LiveR slashes LLM training downtime from minutes to seconds on volatile GPUs
Live reconfiguration replaces checkpoint-restart, achieving 14-23x speedup.
Training large language models increasingly relies on cheap but volatile GPU capacity—spot instances or reclaimable cluster resources. The challenge is that when capacity changes, traditional elastic training systems halt, save a checkpoint, rebuild the distributed runtime with the new topology, and restart. This stop-and-restart approach incurs massive downtime from I/O, CUDA initialization, and communicator setup.

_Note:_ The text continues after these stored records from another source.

-- ==== Sys2Proof/Safety.lean ====
section
/-! DEFINITION. The words that claims about the core are made of: what a transition leaves unchanged, the invariant of
every reachable state, and a safe run. -/

namespace Sys2Proof.Machine

/-! ## Frames -/

/-- The fields of State, to say which of them a transition may change. -/
inductive Field where
  | v | i | pc | stack | dt | st | mem | fb | draw | key | keyLatch | wait | ir | fault | params | draws
deriving DecidableEq, Repr

/-- The field is the same in `t` as in `s`; for memory, every byte reads as before. -/
def Field.Same (s t : State) : Field → Prop
  | .v => ∀ r, t.getV r = s.getV r
  | .i => t.i = s.i
  | .pc => t.pc = s.pc
  | .stack => t.stack = s.stack
  | .dt => t.dt = s.dt
  | .st => t.st = s.st
  | .mem => ∀ a, t.readByte a = s.readByte a
  | .fb => t.fb = s.fb
  | .draw => t.draw = s.draw
  | .key => t.key = s.key
  | .keyLatch => t.keyLatch = s.keyLatch
  | .wait => t.wait = s.wait
  | .ir => t.ir = s.ir
  | .fault => t.fault = s.fault
  | .params => t.params = s.params
  | .draws => t.draws = s.draws

/-- Every field but those of `touched` is the same in `t` as in `s`. -/
def FrameExcept (touched : List Field) (s t : State) : Prop := ∀ f, f ∉ touched → f.Same s t

/-- Every general register but those of `dests` is the same in `t` as in `s`. -/
def RegsExcept (dests : List RegIdx) (s t : State) : Prop := ∀ r, r ∉ dests → t.getV r = s.getV r

/-- Every byte of memory but the `n` bytes at `a` reads in `t` as in `s`. -/
def MemExcept (a n : Nat) (s t : State) : Prop := ∀ b, ¬(a ≤ b ∧ b < a + n) → t.readByte b = s.readByte b

/-- The step from `s` fetches and executes the instruction `i`: the core is neither faulted nor waiting, and the opcode at
`PC` decodes to `i` (spec/40_cycle.md R100 to R103). -/
def Executes (s : State) (i : Instr) : Prop :=
  s.fault = none ∧ s.wait = none ∧ ∃ op, s.fetch = some op ∧ decode s.params.sysPolicy op = .ok i

/-- The instruction `i` writes the general register `r`: its result register, `VF` as a flag, or each of `V0..Vx`
(spec/10_state.md R23, R24). -/
def WritesRegister (i : Instr) (r : RegIdx) : Prop :=
  match i with
  | .ldKk x _ | .addKk x _ | .rnd x _ | .ldVy x _ | .orVy x _ | .andVy x _ | .xorVy x _ | .ldVxDt x | .ldVxK x => r = x
  | .addVy x _ | .subVy x _ | .shrVy x _ | .subnVy x _ | .shlVy x _ => r = x ∨ r = 0xF
  | .drw _ _ _ => r = 0xF
  | .ldVxMem x => r ≤ x
  | .sys _ | .cls | .ret | .jp _ | .call _ | .jpV0 _ | .seKk _ _ | .sneKk _ _ | .seVy _ _ | .sneVy _ _ | .skp _ | .sknp _
  | .ldI _ | .addIVx _ | .ldFVx _ | .ldBVx _ | .ldMemVx _ | .ldDtVx _ | .ldStVx _ => False

/-! ## The invariant of the reachable states -/

/-- What a fault record of a faulted state `s` looks like (spec/60_exceptions.md R230, R232 to R234): it names the
instruction at `PC`; a fault with no opcode is the fetch's `MemoryFault`, and any other opcode is the one in `IR`; an
address stands in a `MemoryFault` only, and lies outside memory. -/
def FaultRecord.Legal (s : State) (r : FaultRecord) : Prop :=
  r.pc = s.pc ∧
  (r.opcode = none → r.kind = .memoryFault) ∧
  (∀ op, r.opcode = some op → op = s.ir) ∧
  (r.addr.isSome ↔ r.kind = .memoryFault) ∧
  (∀ a, r.addr = some a → 0x1000 ≤ a.toNat)

/-- What every reachable state meets. -/
structure Invariant (s : State) : Prop where
  /-- The parameters are a core's: the font lies in memory (spec/00_scope.md R9). -/
  params : s.params.Wf
  /-- Memory is in its canonical form, and has no cell outside `0x000..0xFFF` (spec/10_state.md R38). -/
  memory : Memory.wf s.params s.mem
  /-- "`I ≤ 0xFFF` always holds" (R26). -/
  index : s.i.toNat ≤ 0xFFF
  /-- `PC` is at most `0x10FE` (R28). -/
  pc : s.pc.toNat ≤ 0x10FE
  /-- `SP` ranges over `0..STACK_LIMIT` (R30). -/
  depth : ∀ n, s.params.stackLimit = some n → s.sp ≤ n
  /-- Every return address is at most `0x1000` (spec/41_control_flow.md R122). -/
  returns : ∀ w ∈ s.stack, w.toNat ≤ 0x1000
  /-- A waiting core stands on its `Fx0A` (R39): its opcode is in `IR`, and it lies in memory. -/
  waiting : ∀ x, s.wait = some x →
    s.pc.toNat + 1 ≤ 0xFFF ∧ decode s.params.sysPolicy s.ir = .ok (.ldVxK x) ∧ s.fault = none
  /-- A fault's record is as R230 has it. -/
  fault : ∀ r, s.fault = some r → r.Legal s

/-! ## Safe runs -/

/-- A core with legal parameters, some time after its reset: what a schedule of transactions leads to. -/
def Reachable (s : State) : Prop := ∃ p : Params, p.Wf ∧ ∃ ts, s = runSchedule ts (State.resetWith p)

/-- The schedule `ts` raises no fault from `s` at any point: "a faulted state is never a normal end of a run"
(spec/60_exceptions.md R237, R248). -/
def SafeRun (ts : List Transaction) (s : State) : Prop := ∀ k, (runSchedule (ts.take k) s).fault = none

end Sys2Proof.Machine
end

LiveR, built on Megatron-LM and PyTorch, solves this by performing a live handoff between mixed-parallel training worlds. While the current world continues training, LiveR asynchronously prepares the target world—bootstrapping new workers in isolation and streaming model state over high-bandwidth interconnects while reshaping it across tensor, pipeline, and data parallel dimensions. A lightweight commit then switches training to the new world with virtually no pause. In tests on multi-node GPU clusters, LiveR reduced reconfiguration downtime from minutes to seconds, achieved 14-23x speedup over checkpoint/restart, and maintained 99% training goodput under volatile conditions, making low-cost GPU capacity far more practical for LLM training.
- LiveR replaces checkpoint-based resize with a live, bounded-memory handoff between training worlds.
- Cuts reconfiguration downtime from minutes to seconds, achieving 14–23x speedup over checkpoint/restart.
- Sustains up to 99% training goodput on volatile GPU resources like spot instances.
Why It Matters
Makes cheap spot GPUs viable for LLM training, slashing costs while maintaining near-perfect training efficiency.